Tripodium has gathered four students, each with different backgrounds, to uncover their preparation for college.


While some students are struggling to find methods to pay for higher education, other’s don’t have to worry about affording college. 

Freshman Davin Miller has three full years left to prepare for college. He plans to attend out-of-state and is interested in meteorology. 

Leaving your state for higher education automatically increases prices, but Miller has one major factor that could relieve his financial burden. 

“My mom is possibly paying for my college; it’s kind of stress relieving,” Miller said. 

However, he still plans to apply for scholarships and student loans in order to pay for his higher education. 



Like Miller, senior Adrian Aranda has little to worry about when he graduates this May. 

To prepare for college, Aranda has taken dual-enrollment courses since his junior year. Through the process he will have earned his associate’s degree in Applied Business through Kansas State University Salina by the time he graduates. 

“I definitely do recommend others to take dual enrollment classes. You get a feel of what college classes, professors, and being on campus will be like before being a full time college student. Not only that, but now I have a two year head start,” Aranda said.

Since dual-enrollment classes are cheaper, he will have less of a financial worry since he is steps ahead in his higher education. 

This fall Aranda will attend Kansas Wesleyan University. 

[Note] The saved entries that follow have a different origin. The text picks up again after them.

/-! ### Core.put -/
@[simp] theorem Core.put_ctx (c : Core) (a : Nat) (bs : List Byte) :
    (c.put a bs).ctx = c.ctx := rfl
@[simp] theorem Core.put_rorg (c : Core) (a : Nat) (bs : List Byte) :
    (c.put a bs).rorg = c.rorg := rfl
@[simp] theorem Core.put_rsize (c : Core) (a : Nat) (bs : List Byte) :
    (c.put a bs).rsize = c.rsize := rfl
@[simp] theorem Core.put_fmt (c : Core) (a : Nat) (bs : List Byte) :
    (c.put a bs).fmt = c.fmt := rfl
@[simp] theorem Core.put_seed (c : Core) (a : Nat) (bs : List Byte) :
    (c.put a bs).seed = c.seed := rfl
@[simp] theorem Core.put_fit (c : Core) (a : Nat) (bs : List Byte) :
    (c.put a bs).fit = c.fit := rfl
@[simp] theorem Core.put_gen (c : Core) (a : Nat) (bs : List Byte) :
    (c.put a bs).gen = c.gen := rfl
@[simp] theorem Core.put_slk (c : Core) (a : Nat) (bs : List Byte) :
    (c.put a bs).slk = c.slk := rfl
@[simp] theorem Core.put_slkx (c : Core) (a : Nat) (bs : List Byte) :
    (c.put a bs).slkx = c.slkx := rfl
@[simp] theorem Core.put_congc (c : Core) (a : Nat) (bs : List Byte) :
    (c.put a bs).congc = c.congc := rfl
@[simp] theorem Core.put_hx (c : Core) (a : Nat) (bs : List Byte) :
    (c.put a bs).hx = c.hx := rfl
@[simp] theorem Core.put_q0 (c : Core) (a : Nat) (bs : List Byte) :
    (c.put a bs).q0 = c.q0 := rfl
@[simp] theorem Core.put_q2 (c : Core) (a : Nat) (bs : List Byte) :
    (c.put a bs).q2 = c.q2 := rfl
@[simp] theorem Core.put_q3 (c : Core) (a : Nat) (bs : List Byte) :
    (c.put a bs).q3 = c.q3 := rfl
@[simp] theorem Core.put_nextId (c : Core) (a : Nat) (bs : List Byte) :
    (c.put a bs).nextId = c.nextId := rfl
@[simp] theorem Core.put_txSeq (c : Core) (a : Nat) (bs : List Byte) :
    (c.put a bs).txSeq = c.txSeq := rfl
@[simp] theorem Core.put_flowSeq (c : Core) (a : Nat) (bs : List Byte) :
    (c.put a bs).flowSeq = c.flowSeq := rfl
@[simp] theorem Core.put_ptr (c : Core) (a : Nat) (bs : List Byte) :
    (c.put a bs).ptr = c.ptr := rfl
@[simp] theorem Core.put_issuePtr (c : Core) (a : Nat) (bs : List Byte) :
    (c.put a bs).issuePtr = c.issuePtr := rfl
@[simp] theorem Core.put_placed (c : Core) (a : Nat) (bs : List Byte) :
    (c.put a bs).placed = c.placed := rfl
@[simp] theorem Core.put_inbuf (c : Core) (a : Nat) (bs : List Byte) :
    (c.put a bs).inbuf = c.inbuf := rfl
@[simp] theorem Core.put_arrivals (c : Core) (a : Nat) (bs : List Byte) :
    (c.put a bs).arrivals = c.arrivals := rfl
@[simp] theorem Core.put_zwatch (c : Core) (a : Nat) (bs : List Byte) :
    (c.put a bs).zwatch = c.zwatch := rfl
@[simp] theorem Core.put_stats (c : Core) (a : Nat) (bs : List Byte) :
    (c.put a bs).stats = c.stats := rfl
@[simp] theorem Core.put_syncs (c : Core) (a : Nat) (bs : List Byte) :
    (c.put a bs).syncs = c.syncs := rfl
@[simp] theorem Core.put_flushes (c : Core) (a : Nat) (bs : List Byte) :
    (c.put a bs).flushes = c.flushes := rfl
@[simp] theorem Core.put_windows (c : Core) (a : Nat) (bs : List Byte) :
    (c.put a bs).windows = c.windows := rfl
@[simp] theorem Core.put_arr (c : Core) (a : Nat) (bs : List Byte) :
    (c.put a bs).arr = c.arr := rfl
@[simp] theorem Core.put_last (c : Core) (a : Nat) (bs : List Byte) :
    (c.put a bs).last = c.last := rfl
@[simp] theorem Core.put_ever (c : Core) (a : Nat) (bs : List Byte) :
    (c.put a bs).ever = c.ever := rfl
@[simp] theorem Core.put_matrix (c : Core) (a : Nat) (bs : List Byte) :
    (c.put a bs).matrix = c.matrix := rfl
@[simp] theorem Core.put_trap (c : Core) (a : Nat) (bs : List Byte) :
    (c.put a bs).trap = c.trap := rfl
@[simp] theorem Core.put_control (c : Core) (a : Nat) (bs : List Byte) :
    (c.put a bs).control = c.control := rfl
@[simp] theorem Core.put_copies (c : Core) (a : Nat) (bs : List Byte) :
    (c.put a bs).copies = c.copies := rfl
@[simp] theorem Core.put_halos (c : Core) (a : Nat) (bs : List Byte) :
    (c.put a bs).halos = c.halos := rfl
@[simp] theorem Core.put_txs (c : Core) (a : Nat) (bs : List Byte) :
    (c.put a bs).txs = c.txs := rfl
@[simp] theorem Core.put_noticed (c : Core) (a : Nat) (bs : List Byte) :
    (c.put a bs).noticed = c.noticed := rfl
@[simp] theorem Core.put_closed (c : Core) (a : Nat) (bs : List Byte) :
    (c.put a bs).closed = c.closed := rfl
@[simp] theorem Core.put_ending (c : Core) (a : Nat) (bs : List Byte) :
    (c.put a bs).ending = c.ending := rfl
@[simp] theorem Core.put_choked (c : Core) (a : Nat) (bs : List Byte) :
    (c.put a bs).choked = c.choked := rfl
@[simp] theorem Core.put_susp (c : Core) (a : Nat) (bs : List Byte) :
    (c.put a bs).susp = c.susp := rfl
@[simp] theorem Core.put_xcache (c : Core) (a : Nat) (bs : List Byte) :
    (c.put a bs).xcache = c.xcache := rfl
@[simp] theorem Core.put_job (c : Core) (a : Nat) (bs : List Byte) :
    (c.put a bs).job = c.job := rfl
@[simp] theorem Core.put_part (c : Core) (a : Nat) (bs : List Byte) :
    (c.put a bs).part = c.part := rfl


/-! ### Core.takeRecord -/
@[simp] theorem Core.takeRecord_mem (c : Core) (r : FaultRec) :
    (c.takeRecord r).mem = c.mem := rfl
@[simp] theorem Core.takeRecord_bad (c : Core) (r : FaultRec) :
    (c.takeRecord r).bad = c.bad := rfl
@[simp] theorem Core.takeRecord_rorg (c : Core) (r : FaultRec) :
    (c.takeRecord r).rorg = c.rorg := rfl
@[simp] theorem Core.takeRecord_rsize (c : Core) (r : FaultRec) :
    (c.takeRecord r).rsize = c.rsize := rfl
@[simp] theorem Core.takeRecord_fmt (c : Core) (r : FaultRec) :
    (c.takeRecord r).fmt = c.fmt := rfl
@[simp] theorem Core.takeRecord_seed (c : Core) (r : FaultRec) :
    (c.takeRecord r).seed = c.seed := rfl
@[simp] theorem Core.takeRecord_fit (c : Core) (r : FaultRec) :
    (c.takeRecord r).fit = c.fit := rfl
@[simp] theorem Core.takeRecord_gen (c : Core) (r : FaultRec) :
    (c.takeRecord r).gen = c.gen := rfl
@[simp] theorem Core.takeRecord_slk (c : Core) (r : FaultRec) :
    (c.takeRecord r).slk = c.slk := rfl
@[simp] theorem Core.takeRecord_slkx (c : Core) (r : FaultRec) :
    (c.takeRecord r).slkx = c.slkx := rfl
@[simp] theorem Core.takeRecord_congc (c : Core) (r : FaultRec) :
    (c.takeRecord r).congc = c.congc := rfl
@[simp] theorem Core.takeRecord_hx (c : Core) (r : FaultRec) :
    (c.takeRecord r).hx = c.hx := rfl
@[simp] theorem Core.takeRecord_q0 (c : Core) (r : FaultRec) :
    (c.takeRecord r).q0 = c.q0 := rfl
@[simp] theorem Core.takeRecord_q2 (c : Core) (r : FaultRec) :
    (c.takeRecord r).q2 = c.q2 := rfl
@[simp] theorem Core.takeRecord_q3 (c : Core) (r : FaultRec) :
    (c.takeRecord r).q3 = c.q3 := rfl
@[simp] theorem Core.takeRecord_nextId (c : Core) (r : FaultRec) :
    (c.takeRecord r).nextId = c.nextId := rfl
@[simp] theorem Core.takeRecord_txSeq (c : Core) (r : FaultRec) :
    (c.takeRecord r).txSeq = c.txSeq := rfl
@[simp] theorem Core.takeRecord_flowSeq (c : Core) (r : FaultRec) :
    (c.takeRecord r).flowSeq = c.flowSeq := rfl
@[simp] theorem Core.takeRecord_ptr (c : Core) (r : FaultRec) :
    (c.takeRecord r).ptr = c.ptr := rfl
@[simp] theorem Core.takeRecord_issuePtr (c : Core) (r : FaultRec) :
    (c.takeRecord r).issuePtr = c.issuePtr := rfl
@[simp] theorem Core.takeRecord_placed (c : Core) (r : FaultRec) :
    (c.takeRecord r).placed = c.placed := rfl
@[simp] theorem Core.takeRecord_inbuf (c : Core) (r : FaultRec) :
    (c.takeRecord r).inbuf = c.inbuf := rfl
@[simp] theorem Core.takeRecord_arrivals (c : Core) (r : FaultRec) :
    (c.takeRecord r).arrivals = c.arrivals := rfl
@[simp] theorem Core.takeRecord_zwatch (c : Core) (r : FaultRec) :
    (c.takeRecord r).zwatch = c.zwatch := rfl
@[simp] theorem Core.takeRecord_stats (c : Core) (r : FaultRec) :
    (c.takeRecord r).stats = c.stats := rfl
@[simp] theorem Core.takeRecord_syncs (c : Core) (r : FaultRec) :
    (c.takeRecord r).syncs = c.syncs := rfl
@[simp] theorem Core.takeRecord_flushes (c : Core) (r : FaultRec) :
    (c.takeRecord r).flushes = c.flushes := rfl
@[simp] theorem Core.takeRecord_windows (c : Core) (r : FaultRec) :
    (c.takeRecord r).windows = c.windows := rfl
@[simp] theorem Core.takeRecord_arr (c : Core) (r : FaultRec) :
    (c.takeRecord r).arr = c.arr := rfl
@[simp] theorem Core.takeRecord_last (c : Core) (r : FaultRec) :
    (c.takeRecord r).last = c.last := rfl
@[simp] theorem Core.takeRecord_ever (c : Core) (r : FaultRec) :
    (c.takeRecord r).ever = c.ever := rfl
@[simp] theorem Core.takeRecord_matrix (c : Core) (r : FaultRec) :
    (c.takeRecord r).matrix = c.matrix := rfl
@[simp] theorem Core.takeRecord_control (c : Core) (r : FaultRec) :
    (c.takeRecord r).control = c.control := rfl
@[simp] theorem Core.takeRecord_copies (c : Core) (r : FaultRec) :
    (c.takeRecord r).copies = c.copies := rfl
@[simp] theorem Core.takeRecord_halos (c : Core) (r : FaultRec) :
    (c.takeRecord r).halos = c.halos := rfl
@[simp] theorem Core.takeRecord_txs (c : Core) (r : FaultRec) :
    (c.takeRecord r).txs = c.txs := rfl
@[simp] theorem Core.takeRecord_noticed (c : Core) (r : FaultRec) :
    (c.takeRecord r).noticed = c.noticed := rfl
@[simp] theorem Core.takeRecord_closed (c : Core) (r : FaultRec) :
    (c.takeRecord r).closed = c.closed := rfl
@[simp] theorem Core.takeRecord_ending (c : Core) (r : FaultRec) :
    (c.takeRecord r).ending = c.ending := rfl
@[simp] theorem Core.takeRecord_choked (c : Core) (r : FaultRec) :
    (c.takeRecord r).choked = c.choked := rfl
@[simp] theorem Core.takeRecord_susp (c : Core) (r : FaultRec) :
    (c.takeRecord r).susp = c.susp := rfl
@[simp] theorem Core.takeRecord_xcache (c : Core) (r : FaultRec) :
    (c.takeRecord r).xcache = c.xcache := rfl
@[simp] theorem Core.takeRecord_job (c : Core) (r : FaultRec) :
    (c.takeRecord r).job = c.job := rfl
@[simp] theorem Core.takeRecord_part (c : Core) (r : FaultRec) :
    (c.takeRecord r).part = c.part := rfl
@[simp] theorem Core.takeRecord_image (c : Core) (r : FaultRec) :
    (c.takeRecord r).image = c.image := rfl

Scholarships and student loans are usual routes students take when trying to pay for their education, but for senior Reese Kimmi, it’s the only route she can take. 

Senior Reese Kimmi opens Chromebook to begin applying for scholarships and student loans. “No one else is helping me pay for college, so I have to apply for loans,” Kimmi said. (Jose Garcia)

Kimmi has already received an $11,000 scholarship to attend Kansas Wesleyan University to study criminal justice. 

Unlike Miller, Kimmi is on her own when it comes to paying for college. 

“I plan to get scholarships to take care of everything without going into debt,” Kimmi said. 

However, despite the scholarship Kimmi still has $7,000 left to pay. She plans to handle this through student loans which isn’t going to be easy for her. 

“I feel deranged, I don’t even know how to get loans,” Kimmi said. 

She plans to work to pay off the student loans, but the burden doesn’t stop there. Despite the college being in her hometown, she is forced to live on campus, 

“If I lived off campus, I wouldn’t have direct access to food or other necessities,” Kimmi said. 


Working hard for college is not uncommon for  sophomore Callie Vargas. She plans to enlist in the military and apply for scholarships. Although Vargas has a couple of years left to prepare for college, she is still a little worried about the cost. 

Headshot of sophomore Callie Vargas. (Jose Garcia)

Vargas plans to go to any college that has a bowling and a veterinary program, but is still uncertain about what specific college to attend.

To prepare, one of Vargas plans is to work towards sports scholarships. 

“I’m going out for as many tournaments as I can, and I’m going to nationals in June,” Vargas said. 

She also plans to pay for higher education through the military. 

“It just makes it easier to pay,” Vargas said in regards to the why she plans to pursue the military. 

She doesn’t plan to stay too long in the military because she wants to start a bit of her college education before she enlists. 

“I plan to go to college first before the military. It’s my first priority.” Vargas said.


Students at Salina South are taking different approaches when preparing for college. However, they all have a goal of completing a higher education. While financial costs remain a persistent barrier to some, they continue to strive to overcome it.